I think that the apporach from Part b where you have to use the addition rule for disjoint it will be more tedious because of the number of scenerios and it will just be hard to draw all the combinations.

Serving in volleyball. (4.30, p. 162) A not-so-skilled volleyball player has a 15% chance of making the serve, which involves hitting the ball so it passes over the net on a trajectory such that it will land in the opposing team’s court. Suppose that her serves are independent of each other.

  1. What is the probability that on the 10th try she will make her 3rd successful serve?
  2. Suppose she has made two successful serves in nine attempts. What is the probability that her 10th serve will be successful?
  3. Even though parts (a) and (b) discuss the same scenario, the probabilities you calculated should be different.
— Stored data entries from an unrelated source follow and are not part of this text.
/-- Settles O58: CFG configures both lengths, LDDIG loads the bytes and keeps the configuration, and the CONVERT of
what they leave has the digest's value to shift. -/
theorem conversionSequenceConverts : Obligations.ConversionSequenceConverts := by
  intro l bytes s hpos hl hlen
  obtain ⟨u, hcfg, hvalid, hL, hn, herr, herrcode⟩ := runOps_cfg hpos hl hlen s
  obtain ⟨ops, v, hops, -, hload, hbytes, -, -, hcfgL, hdlen, hcfgValid, -, -, -, hkeptErr, hkeptCode, -⟩ :=
    lddigLoadsTheDigest bytes u hlen
  rw [← hcfgL] at hL
  rw [← hdlen] at hn
  have hvalue : digestValue v = beValue bytes := congrArg beValue (digestBytes_eq hlen hn hbytes)
  refine ⟨_, ops, _, _, assemble_cfg hl (by omega), hops, rfl,
    runOps_append (runOps_append hcfg hload) (runOps_convert (hcfgValid.trans hvalid)), rfl, hL, hn, ?_, ?_,
    hkeptErr.trans herr, hkeptCode.trans herrcode⟩
  · refine (convertResult_toNat (s := v) (by omega)).trans ?_
    rw [hvalue, hL, hn]
    split_ifs with hlong
    · rfl
    · rw [Nat.sub_eq_zero_of_le (by omega), pow_zero, Nat.div_one]
  · rw [← hL, ← hn]
    exact convertShamt_toNat (by omega)

end Sys2Proof.Assembler
end

section
/-! PROOFS. Table words written out (30_encoding.md R92, R94, R97; log 6), each the encoding of the operation it
stands for, and the invariants at reset (10_state.md R41 to R44). -/

namespace Sys2Proof

/-- A table word that spells the encoding of a well-formed operation is read as that operation. -/
theorem decodeTableWord_of_encodedOfTableWord {nbits w : Nat} {i : Instr} (hi : i.wellFormed = true)
    (hw : encodedOfTableWord nbits w = encode i) : decodeTableWord nbits w = some i := by
  rw [decodeTableWord, hw, decode_encode hi]

/-- Settles O1: each word spells the encoding of its operation, and decoding undoes the encoder. -/
theorem writtenOutWordsDecode : Obligations.WrittenOutWordsDecode := by
  unfold Obligations.WrittenOutWordsDecode
  and_intros
  all_goals exact decodeTableWord_of_encodedOfTableWord rfl rfl

/-- Settles O50: RESULT_VALID and the registers of R41, R43 and R44 are all 0 after a reset. -/
theorem resetMeetsInvariants : Obligations.ResetMeetsInvariants :=
  Machine.reset_stateInv

end Sys2Proof
end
Can you explain the reason for this discrepancy?

Answer (a)

Lets use the choose function to calculate this.

paste ("P(making 3rd successful serve on 10th try)=",choose(9,2)*0.15^3*0.85^7)
## [1] "P(making 3rd successful serve on 10th try)= 0.0389501162261719"

Answer (b)

The answer is 0.15 since each serve is independant so the probability of the 10th attempt will be same as the previous 9.

Answer (c):

calculated should be different. Can you explain the reason for this discrepancy?

It seems as though parts a and b are quite similar in terms of having success in the 10th serve. However, if we read the question carefully we can understand that they are quite different in part a the question is referring to the number of successes however in part b the question is asking about what is the probability that she makes a successful serve on 10th try. Since, all events are indepenedant a succesfull server on 10th try would be same as any other try.